Such are nearly all the differences which divide the two churches, without reckoning the numerous idle tales which they have as well as ourselves, and which are by no means the least cherished articles of their faith.
We returned to St. Petersburg by the way we had come, but Zaira would have liked me never to leave Moscow. She had become so much in love with me by force of constant association that I could not think without a pang of the moment of separation. The day after our arrival in the capital I took her to her home, where she shewed her father all the little presents I had given her, and told him of the honour she had received as my daughter, which made the good man laugh heartily.

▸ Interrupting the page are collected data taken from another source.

-- ==== Sys2Proof/Machine/Dispatch.lean ====
section
/-! DEFINITION. The meaning of each call: one arm per constructor of Instr. -/

namespace Sys2Proof.Machine

def exec (i : Instr) (s : State) : Host.Outcome State Fault Refusal :=
  match i with
  | .init p => Sys2Proof.Machine.execInit p s
  | .start c => Sys2Proof.Machine.execStart c s
  | .stop => Sys2Proof.Machine.execStop s
  | .setDisplay d c b => Sys2Proof.Machine.execSetDisplay d c b s
  | .clear => Sys2Proof.Machine.execClear s
  | .returnHome => Sys2Proof.Machine.execReturnHome s
  | .shift d r => Sys2Proof.Machine.execShift d r s
  | .updatePattern n p => Sys2Proof.Machine.execUpdatePattern n p s
  | .writeChar ch => Sys2Proof.Machine.execWriteChar ch s
  | .moveTo row col => Sys2Proof.Machine.execMoveTo row col s
  | .drawText row col text len => Sys2Proof.Machine.execDrawText row col text len s
  | .readData ddram offset => Sys2Proof.Machine.execReadData ddram offset s
  | .getStatus => Sys2Proof.Machine.execGetStatus s
  | .getBusy => Sys2Proof.Machine.execGetBusy s
  | .getAddress => Sys2Proof.Machine.execGetAddress s
  | .setBacklight on => Sys2Proof.Machine.execSetBacklight on s
  | .toggleBacklight => Sys2Proof.Machine.execToggleBacklight s
  | .writeInstr v width settle => Sys2Proof.Machine.execWriteInstr v width settle s
  | .writeData v => Sys2Proof.Machine.execWriteData v s
  | .readStatusReg => Sys2Proof.Machine.execReadStatusReg s
  | .readDataReg => Sys2Proof.Machine.execReadDataReg s
  | .blSet on => Sys2Proof.Machine.execBlSet on s
  | .blToggle => Sys2Proof.Machine.execBlToggle s
  | .setPort values len mask => Sys2Proof.Machine.execSetPort values len mask s
  | .setPortByte value mask => Sys2Proof.Machine.execSetPortByte value mask s
  | .getPort buffer len => Sys2Proof.Machine.execGetPort buffer len s
  | .getPortByte => Sys2Proof.Machine.execGetPortByte s
  | .clearDisplayCmd width => Sys2Proof.Machine.execClearDisplayCmd width s
  | .returnHomeCmd width => Sys2Proof.Machine.execReturnHomeCmd width s
  | .entryModeSetCmd a e width => Sys2Proof.Machine.execEntryModeSetCmd a e width s
  | .displayControlCmd d c b width => Sys2Proof.Machine.execDisplayControlCmd d c b width s
  | .cursorDisplayShiftCmd p r width => Sys2Proof.Machine.execCursorDisplayShiftCmd p r width s
  | .functionSetCmd l n f width => Sys2Proof.Machine.execFunctionSetCmd l n f width s
  | .setCgramAddrCmd a width => Sys2Proof.Machine.execSetCgramAddrCmd a width s
  | .setDdramAddrCmd a width => Sys2Proof.Machine.execSetDdramAddrCmd a width s
  | .busWriteInstr v width settle => Sys2Proof.Machine.execBusWriteInstr v width settle s
  | .busWriteData v width => Sys2Proof.Machine.execBusWriteData v width s
  | .busReadStatus width => Sys2Proof.Machine.execBusReadStatus width s
  | .busReadData width => Sys2Proof.Machine.execBusReadData width s
  | .portByte img => Sys2Proof.Machine.execPortByte img s
  | .nibbleTriple rs rw bl n => Sys2Proof.Machine.execNibbleTriple rs rw bl n s
  | .writeBurst4 rs bl v => Sys2Proof.Machine.execWriteBurst4 rs bl v s
  | .writeBurst8 rs bl h => Sys2Proof.Machine.execWriteBurst8 rs bl h s
  | .readSetup rs bl => Sys2Proof.Machine.execReadSetup rs bl s
  | .readIdle rs bl => Sys2Proof.Machine.execReadIdle rs bl s
  | .backlightWrite bl => Sys2Proof.Machine.execBacklightWrite bl s

end Sys2Proof.Machine
end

The first piece of news I heard was that a ukase had been issued, ordering the erection of a temple dedicated to God in the Moscoi opposite to the house where I resided. The empress had entrusted Rinaldi, the architect, with the erection. He asked her what emblem he should put above the portal, and she replied,--
"No emblem at all, only the name of God in large letters."
"I will put a triangle."
"No triangle at all; but only the name of God in whatever language you like, and nothing more."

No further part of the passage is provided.